Try it: An exact copy of every record is the required answer.

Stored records
-- ==== Sys2Proof/Machine/Hashes.lean ====
section
/-! DEFINITION. Hash engines (08_cipher_lanes_and_hash.md R222 to R226) and bignum tiles (09_bignum_engine_and_asymmetric.md R227 to
R237), with the end of a KDU load or STORE that delivers to a lane, an engine or a tile (R206, R207). -/

namespace Sys2Proof.Machine

/-! ### Hash engines (R222 to R225) -/

/-- ALG of INIT. -/
def hAlg (c : W64) : Nat := wbits 59 56 c
/-- HMAC of INIT. -/
def hHmac (c : W64) : Bool := wbit 55 c
/-- N: bytes of ABSORB, SQUEEZE and CMP. -/
def hN (c : W64) : Nat := wbits 47 32 c
/-- OUTLEN of INIT. -/
def hOutLen (c : W64) : Nat := wbits 31 0 c

/-- A general Keccak engine. -/
def isKeccak (e : Nat) : Bool := decide (e < 32)
/-- A SHA-2 engine. -/
def isSha2 (e : Nat) : Bool := decide (40 ≤ e) && decide (e < 56)
/-- A KDU engine. -/
def isKduEngine (e : Nat) : Bool := decide (32 ≤ e) && decide (e < 40)

/-- The hash group of an engine (R222). -/
def engGroup (e : Nat) : Nat := if e < 32 then e / 8 else if e < 40 then 4 else (e - 40) / 4

/-- The TEL_ENGINE index of an engine. -/
def engIndex (e : Nat) : Nat := if e < 40 then 68 + e else 108 + (e - 40)

/-- An algorithm runs on an engine (R222). -/
def algOn (alg e : Nat) : Bool :=
  if alg ≤ 2 then isSha2 e else decide (4 ≤ alg) && decide (alg ≤ 13) && isKeccak e

/-- HMAC is a construction over the SHA-2 and SHA-3 functions (R222). -/
def hmacAlg (alg : Nat) : Bool := decide (alg ≤ 7)

/-- Output length of an algorithm, OUTLEN for SHAKE, cSHAKE and KMAC (R134, R223). -/
def hashOut (alg outLen : Nat) : Nat :=
  match alg with
  | 0 => 32
  | 1 => 48
  | 2 => 64
  | 4 => 28
  | 5 => 32
  | 6 => 48
  | 7 => 64
  | _ => outLen

/-- Block or rate of an algorithm in bytes (R127, R135, R224). -/
def hashRate (alg : Nat) : Nat :=
  match alg with
  | 0 => 64
  | 1 | 2 => 128
  | 4 => 144
  | 5 | 9 | 11 | 13 => 136
  | 6 => 104
  | 7 => 72
  | _ => 168

/-- Cycles of one block (R224). -/
def hashBlockCycles (alg : Nat) : Nat := if alg = 0 then 64 else if alg ≤ 2 then 80 else 27

/-- An engine answers its core (R223). -/
def State.hashSay (s : State) (k : Nat) (out : List TWord) (code : Nat) : State :=
  let c := s.coreAt k
  s.setCore k { c with hashOut := c.hashOut ++ out ++ [statusWord code] }

/-- A diagnostic context opens on an engine that no barge holds any more (R226). -/
def State.diagEngine (s : State) : State :=
  let d := s.hsh.diag
  let g := s.engAt d.sel
  if d.opening ∧ g.holder = none then
    let s := s.setEng d.sel { g with st := .diag, holder := some 96 }
    let s := s.setCore 96 { s.coreAt 96 with eng := some d.sel }
    { s with hsh := { s.hsh with diag := { d with opening := false } } }
  else s

/-- A core lets go of its hash engine: state and key register are zeroed (R223, R225). -/
def State.releaseEng (s : State) (k : Nat) : State :=
  match (s.coreAt k).eng with
  | none => s
  | some e =>
    let g := s.engAt e
    let s := s.setEng e { st := g.st, before := g.before }
    let s := s.setCore k { s.coreAt k with eng := none }
    (s.idleNow (20 + engGroup e)).diagEngine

Answer box:
-- ==== Sys2Proof/Machine/Hashes.lean ====
section
/-! DEFINITION. Hash engines (08_cipher_lanes_and_hash.md R222 to R226) and bignum tiles (09_bignum_engine_and_asymmetric.md R227 to
R237), with the end of a KDU load or STORE that delivers to a lane, an engine or a tile (R206, R207). -/

namespace Sys2Proof.Machine

/-! ### Hash engines (R222 to R225) -/

/-- ALG of INIT. -/
def hAlg (c : W64) : Nat := wbits 59 56 c
/-- HMAC of INIT. -/
def hHmac (c : W64) : Bool := wbit 55 c
/-- N: bytes of ABSORB, SQUEEZE and CMP. -/
def hN (c : W64) : Nat := wbits 47 32 c
/-- OUTLEN of INIT. -/
def hOutLen (c : W64) : Nat := wbits 31 0 c

/-- A general Keccak engine. -/
def isKeccak (e : Nat) : Bool := decide (e < 32)
/-- A SHA-2 engine. -/
def isSha2 (e : Nat) : Bool := decide (40 ≤ e) && decide (e < 56)
/-- A KDU engine. -/
def isKduEngine (e : Nat) : Bool := decide (32 ≤ e) && decide (e < 40)

/-- The hash group of an engine (R222). -/
def engGroup (e : Nat) : Nat := if e < 32 then e / 8 else if e < 40 then 4 else (e - 40) / 4

/-- The TEL_ENGINE index of an engine. -/
def engIndex (e : Nat) : Nat := if e < 40 then 68 + e else 108 + (e - 40)

/-- An algorithm runs on an engine (R222). -/
def algOn (alg e : Nat) : Bool :=
  if alg ≤ 2 then isSha2 e else decide (4 ≤ alg) && decide (alg ≤ 13) && isKeccak e

/-- HMAC is a construction over the SHA-2 and SHA-3 functions (R222). -/
def hmacAlg (alg : Nat) : Bool := decide (alg ≤ 7)

/-- Output length of an algorithm, OUTLEN for SHAKE, cSHAKE and KMAC (R134, R223). -/
def hashOut (alg outLen : Nat) : Nat :=
  match alg with
  | 0 => 32
  | 1 => 48
  | 2 => 64
  | 4 => 28
  | 5 => 32
  | 6 => 48
  | 7 => 64
  | _ => outLen

/-- Block or rate of an algorithm in bytes (R127, R135, R224). -/
def hashRate (alg : Nat) : Nat :=
  match alg with
  | 0 => 64
  | 1 | 2 => 128
  | 4 => 144
  | 5 | 9 | 11 | 13 => 136
  | 6 => 104
  | 7 => 72
  | _ => 168

/-- Cycles of one block (R224). -/
def hashBlockCycles (alg : Nat) : Nat := if alg = 0 then 64 else if alg ≤ 2 then 80 else 27

/-- An engine answers its core (R223). -/
def State.hashSay (s : State) (k : Nat) (out : List TWord) (code : Nat) : State :=
  let c := s.coreAt k
  s.setCore k { c with hashOut := c.hashOut ++ out ++ [statusWord code] }

/-- A diagnostic context opens on an engine that no barge holds any more (R226). -/
def State.diagEngine (s : State) : State :=
  let d := s.hsh.diag
  let g := s.engAt d.sel
  if d.opening ∧ g.holder = none then
    let s := s.setEng d.sel { g with st := .diag, holder := some 96 }
    let s := s.setCore 96 { s.coreAt 96 with eng := some d.sel }
    { s with hsh := { s.hsh with diag := { d with opening := false } } }
  else s

/-- A core lets go of its hash engine: state and key register are zeroed (R223, R225). -/
def State.releaseEng (s : State) (k : Nat) : State :=
  match (s.coreAt k).eng with
  | none => s
  | some e =>
    let g := s.engAt e
    let s := s.setEng e { st := g.st, before := g.before }
    let s := s.setCore k { s.coreAt k with eng := none }
    (s.idleNow (20 + engGroup e)).diagEngine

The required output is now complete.